1Vander Molen J, 1Dugan S, 2Singleton M, 2Ehrlich D
1Chicago College of Osteopathic Medicine, Midwestern University, Oakbrook Terrace, IL, United States; 2College of Graduate Studies, Midwestern University, Downers Grove, Illinois, United States
Introduction: The anterolateral ligament (ALL) of the knee is a fibrous band that limits internal tibial rotation. The ALL may be torn in conjunction with the anterior cruciate ligament (ACL). ACL-deficient knees often exhibit rotational instability after operative interventions that fail to address the ALL. Although the ALL has been previously characterized, there is limited information on sex-based differences in ALL anatomy. It is known that sex-based differences exist in ACL characteristics such as cross-sectional area. If similar differences exist in the ALL, these differences may have implications for ALL reconstruction in ACL-deficient knees. The goal of this study was to determine if there are sex-based structural differences in the ALL.
Methods: The study sample included 23 anatomical donor bodies; 33 total native cadaveric knees were dissected. Digital calipers were used to record ALL measurements including thickness, length, width at joint line, and origin location relative to femoral and tibial landmarks. Qualitative descriptors of ALL origin and insertion were also recorded and categorized. One dissection per cadaver was randomly selected for statistical analyses. Measurements were size-corrected using femoral transepicondylar width, and sex differences were evaluated using Student’s T-test. Analysis of Variance (ANOVA) was performed to assess relationships between origin categories and quantitative measures.
Results: The ALL was found to be present in 31 of 33 knee dissections. Transepicondylar width was significantly larger in males (p = 0.0004). No other sex differences in ALL dimensions were significant. Four ALL origin categories were identified: 1) Posteroproximal to LCL origin; 2) Anterodistal to LCL origin; 3) Posterodistal to LCL origin; and 4) Anteroproximal to LCL origin. Comparisons between origin categories and quantitative variables showed that knees with an anterodistal ALL origin had thicker ALLs compared to knees with a posterodistal origin (p = 0.043). There was a definite meniscal attachment between the ALL and the lateral meniscus in all specimens analyzed.
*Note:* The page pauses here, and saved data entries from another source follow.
/-! ## The station -/

/-- SET STATION checks its fields in order and puts them in force: a new mark source restarts the advance timer and clears
the latch, and a new hold limit expires at once the wait episodes that have lasted it and are not notified, each with
HOLD_EXCEEDED (11: R182; 04: R60; 05: R78). -/
def Obligations.SetStationPutsSettingsInForce : Prop :=
  ∀ (r : ReplyTo) (f : StationFields) (s : State), s.serves →
    let ceiling := min 288 (1024 - s.bulletinHeld)
    (2 ≤ f.markSource → exec (.setStation r f) s = .next (s.replied r 0x01 ⟨.range, [0]⟩)) ∧
    (f.markSource < 2 → (f.holdLimit < 10 ∨ 600 < f.holdLimit) →
      exec (.setStation r f) s = .next (s.replied r 0x01 ⟨.range, [1]⟩)) ∧
    (f.markSource < 2 → 10 ≤ f.holdLimit → f.holdLimit ≤ 600 → (f.gapTimeout < 2 ∨ 120 < f.gapTimeout) →
      exec (.setStation r f) s = .next (s.replied r 0x01 ⟨.range, [2]⟩)) ∧
    (f.markSource < 2 → 10 ≤ f.holdLimit → f.holdLimit ≤ 600 → 2 ≤ f.gapTimeout → f.gapTimeout ≤ 120 →
      ceiling < f.storeReserve → exec (.setStation r f) s = .next (s.replied r 0x01 ⟨.range, [3]⟩)) ∧
    (f.markSource < 2 → 10 ≤ f.holdLimit → f.holdLimit ≤ 600 → 2 ≤ f.gapTimeout → f.gapTimeout ≤ 120 →
      f.storeReserve ≤ ceiling →
      let m : MarkSource := if f.markSource = 0 then .external else .internal
      ∃ u : State, exec (.setStation r f) s = .next (u.replied r 0x01 .ok) ∧
        u.holdLimit = f.holdLimit ∧ u.gapTimeout = f.gapTimeout ∧ u.store = { s.store with reserve := f.storeReserve } ∧
        u.clock = (if m = s.clock.source then s.clock else match m with
          | .internal => { s.clock with
              source := .internal, status := .drifting, markLatched := false
              advanceTimer := ⟨Config.seconds 60, s.now + Config.seconds 60⟩ }
          | .external => { s.clock with
              source := .external, markLatched := false
              advanceTimer := ⟨Config.seconds 61, s.now + Config.seconds 61⟩ }) ∧
        (m = .internal → s.clock.source = .external → s.clock.status = .locked → u.reports .station .clockDrifting) ∧
        (∀ c, u.circuit c = { s.circuit c with holdNotified := (s.circuit c).holdNotified ||
          (decide (f.holdLimit ≠ s.holdLimit) &&
            (s.circuit c).waitStart.any fun w => decide (w + Config.seconds f.holdLimit ≤ s.now)) }) ∧
        (∀ c, (s.circuit c).holdNotified = false → (u.circuit c).holdNotified = true →
          u.reports (.circuit c) .holdExceeded) ∧
        u.channels = s.channels ∧ u.bulletins = s.bulletins ∧ u.link = s.link ∧ u.now = s.now)

/-- SET CLOCK sets the minute of day and the clock set flag, and nothing else (04: R61). -/
def Obligations.SetClockSetsTheMinuteAlone : Prop :=
  ∀ (r : ReplyTo) (minute : Nat) (s : State), s.serves →
    (minute ≤ 1439 → exec (.setClock r minute) s =
      .next ({ s with clock := { s.clock with minute := minute, isSet := true } }.replied r 0x02 .ok)) ∧
    (1439 < minute → exec (.setClock r minute) s = .next (s.replied r 0x02 ⟨.range, [0]⟩))

/-- The reads answer OK with the fields of what they name, and change nothing (11: R183; 06: R110; 05: R89; 02: R39). The
layout of the fields is the model's (log 9). -/
def Obligations.ReadsChangeNothing : Prop :=
  ∀ (r : ReplyTo) (s : State), s.serves →
    exec (.readStation r) s = .next (s.replied r 0x03 ⟨.ok, stationFields s⟩) ∧
    (∀ ch : Fin 8, exec (.readChannel r ch) s =
      .next (s.replied r 0x13 ⟨.ok, channelFields (s.keyokOf ch) (s.channel ch)⟩)) ∧
    (∀ c : Fin 32, exec (.readCircuit r c) s = .next (s.replied r 0x25 ⟨.ok, s.circuitFields c⟩)) ∧
    (∀ n : Fin 64, n ≠ 0 → exec (.readBulletin r n) s =
      .next (s.replied r 0x36 ⟨.ok, match s.bulletin n with | none => [0] | some b => s.bulletinFields n b⟩))

/-- RESTART is answered OK and a restart is then pending; an open batch has been discarded before it, and the rest of a
batch in execution and the frames that wait are answered SKIPPED, so the receive queue is empty (11: R185; the open batch
is log 4, the one in execution log 5). -/
def Obligations.RestartSkipsWhatWaits : Prop :=
  ∀ (r : ReplyTo) (s : State), s.serves →
    exec (.restart r) s = .next ({ s with link := { s.link with
      replies := s.link.replies ++ (s.link.batch.elim ([] : List Reply) fun b => b.held.map fun f => Frame.answer f .batchDiscarded) ++
        [(⟨r.tag, r.position, 0x04, .ok, [], 0⟩ : Reply)] ++
        (s.link.executing ++ s.link.receiveQueue).map (fun f => Frame.answer f .skipped)
      batch := none, executing := [], receiveQueue := [], linkReady := true, restartPending := true } }).arbitrate

/-! ## Channels -/

/-- SET PROFILE on an UNSET or OFF channel checks the record in the order of its table and puts it in force whole; the
channel is OFF and keeps all else (06: R92). The field places are those of the request (10: R169). -/
def Obligations.SetProfilePutsTheRecordInForce : Prop :=
  ∀ (r : ReplyTo) (ch : Fin 8) (f : ProfileFields) (s : State), s.serves → (s.channel ch).state ∈ [.unset, .off] →
    let inRange : List Bool := [
      [50, 75, 100, 200].contains f.rate, decide (f.code ≤ 1), decide (f.lead ≤ 32), decide (4 ≤ f.phasing ∧ f.phasing ≤ 64),
      decide (f.keyHold ≤ 255), decide (100 ≤ f.permitTimeout ∧ f.permitTimeout ≤ 5000),
      decide (1 ≤ f.retryInterval ∧ f.retryInterval ≤ 60), decide (64 ≤ f.telexQuota ∧ f.telexQuota ≤ 2048),
      decide (2 ≤ f.turnGrace ∧ f.turnGrace ≤ 64), decide (1 ≤ f.telexBurst ∧ f.telexBurst ≤ 8),
      decide (1 ≤ f.bulletinBurst ∧ f.bulletinBurst ≤ 8), decide (f.categories ≤ 127), decide (f.observeSilence ≤ 1)]
    (∀ k, inRange.findIdx? (fun b => !b) = some k →
      exec (.setProfile r ch f) s = .next (s.replied r 0x10 ⟨.range, [BitVec.ofNat 8 (k + 1)]⟩)) ∧
    (inRange.all id = true →
      ∃ p : Profile, p.rate = f.rate ∧ p.code = (if f.code = 0 then .fiveUnit else .sevenUnit) ∧ p.lead = f.lead ∧
        p.phasing = f.phasing ∧ p.keyHold = f.keyHold ∧ p.permitTimeout = f.permitTimeout ∧
        p.retryInterval = f.retryInterval ∧ p.telexQuota = f.telexQuota ∧ p.turnGrace = f.turnGrace ∧
        p.telexBurst = f.telexBurst ∧ p.bulletinBurst = f.bulletinBurst ∧
        (∀ k : Category, k ∈ p.categories ↔ f.categories.testBit k.place) ∧ p.observeSilence = decide (f.observeSilence = 1) ∧
        exec (.setProfile r ch f) s =
          .next ((s.setChannel ch { s.channel ch with profile := some p, state := .off }).replied r 0x10 .ok))

/-- CHANNEL ON on an OFF channel starts the lock timer at 250 ms and makes it LOCKING (06: R95). -/
def Obligations.ChannelOnStartsTheLockTimer : Prop :=
  ∀ (r : ReplyTo) (ch : Fin 8) (s : State), s.serves → (s.channel ch).state = .off →
    exec (.channelOn r ch) s = .next ((s.setChannel ch { s.channel ch with
      state := .locking, lockTimer := some ⟨Config.milliseconds 250, s.now + Config.milliseconds 250⟩ }).replied r 0x11 .ok)

/-- CHANNEL OFF: without a current turn, either mode takes the channel to OFF; GRACEFUL lets a current turn end; ABORT
ends it where it stands. A channel that enters OFF keeps its profile, its substitution count and its bound list, and
is otherwise as after reset, its timers stopped, its queue empty and its counters at 0; its bound circuits are held
for CHANNEL and wait no more, and its notice has OFF. Each entry removed is one miss of its bulletin, with MISSED, and
the bulletin retires if nothing is left of it, with the report of its blocks. Before that, a pass that ABORT ends as
its own is one miss as well; one that was abandoned is ABANDONED; one in the break sequence of a cut is INTERRUPTED,
and its entry, put back, is removed and missed; one in the cancel trailer counts nothing; and its bulletin retires, or
takes its commit, or finishes its withdrawal, as at any pass end. A telex turn that has emitted marks its circuit to
resume, and its circuit, unless it is CLOSING and empty and so is freed, moves where a move was pending and begins its
wait there. The other channels keep their records but for two: where the pass was the last one of a bulletin with a
commit pending, the channels that hold its entries may begin to key; where the circuit had a move pending, it joins
the target's bound list, and the target may begin to key (01: R18; 02: R23 to R25, R35 to R37; 03: R47, R50; 05: R74,
R77, R81, R83, R84, R87; 06: R102, R104, R105; 08: R148; 09: R158 to R160). -/
def Obligations.ChannelOffEntersOff : Prop :=
  ∀ (r : ReplyTo) (ch : Fin 8) (s : State), s.serves →
    let x := s.channel ch
    (x.turn = none → x.state ∈ [.locking, .idle, .requesting, .backoff, .keyed] →
      ∀ i ∈ [Instr.channelOffGraceful r ch.val, .channelOffAbort r ch.val], ∃ u : State,
        exec i s = .next (u.replied r 0x12 .ok) ∧ s.wentOff ch u) ∧
    (∀ t, x.turn = some t → x.state = .keyed →
      exec (.channelOffGraceful r ch) s = .next ((s.setChannel ch { x with state := .stopping }).replied r 0x12 .ok)) ∧
    (∀ t, x.turn = some t → x.state ∈ [.keyed, .stopping] →
      ∃ v u : State, exec (.channelOffAbort r ch) s = .next (u.replied r 0x12 .ok) ∧ v.wentOff ch u ∧
        (u.channel ch).substitutions = x.substitutions ∧ u.now = s.now ∧ u.clock = s.clock ∧ u.link = s.link ∧
        u.store.cells = s.store.cells ∧
        (∀ p, t.kind = .pass p → s.passEnded ch p (t.outcomeOf p .missed) v) ∧
        (∀ c, t.kind = .telex c → (s.circuit c.circuit).channel = ch →
          s.telexEnded ch c.circuit ((s.circuit c.circuit).resume || decide (1 ≤ c.bodyCount)) v))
Conclusion: The ALL was identified in 94% of dissections. No significant sex differences were found in dimensions or location of the ALL. Of the 4 ALL origin categories, the anterodistal origin was associated with increased ALL thickness compared to the posterodistal. Absence of sex differences in ALL morphology suggests sex is not a deciding factor when considering performing ALL repair. However, ALL thickness was found to vary by origin site, suggesting that origin location may be an indicator for performing concomitant ALL repair in ACL-deficient knees.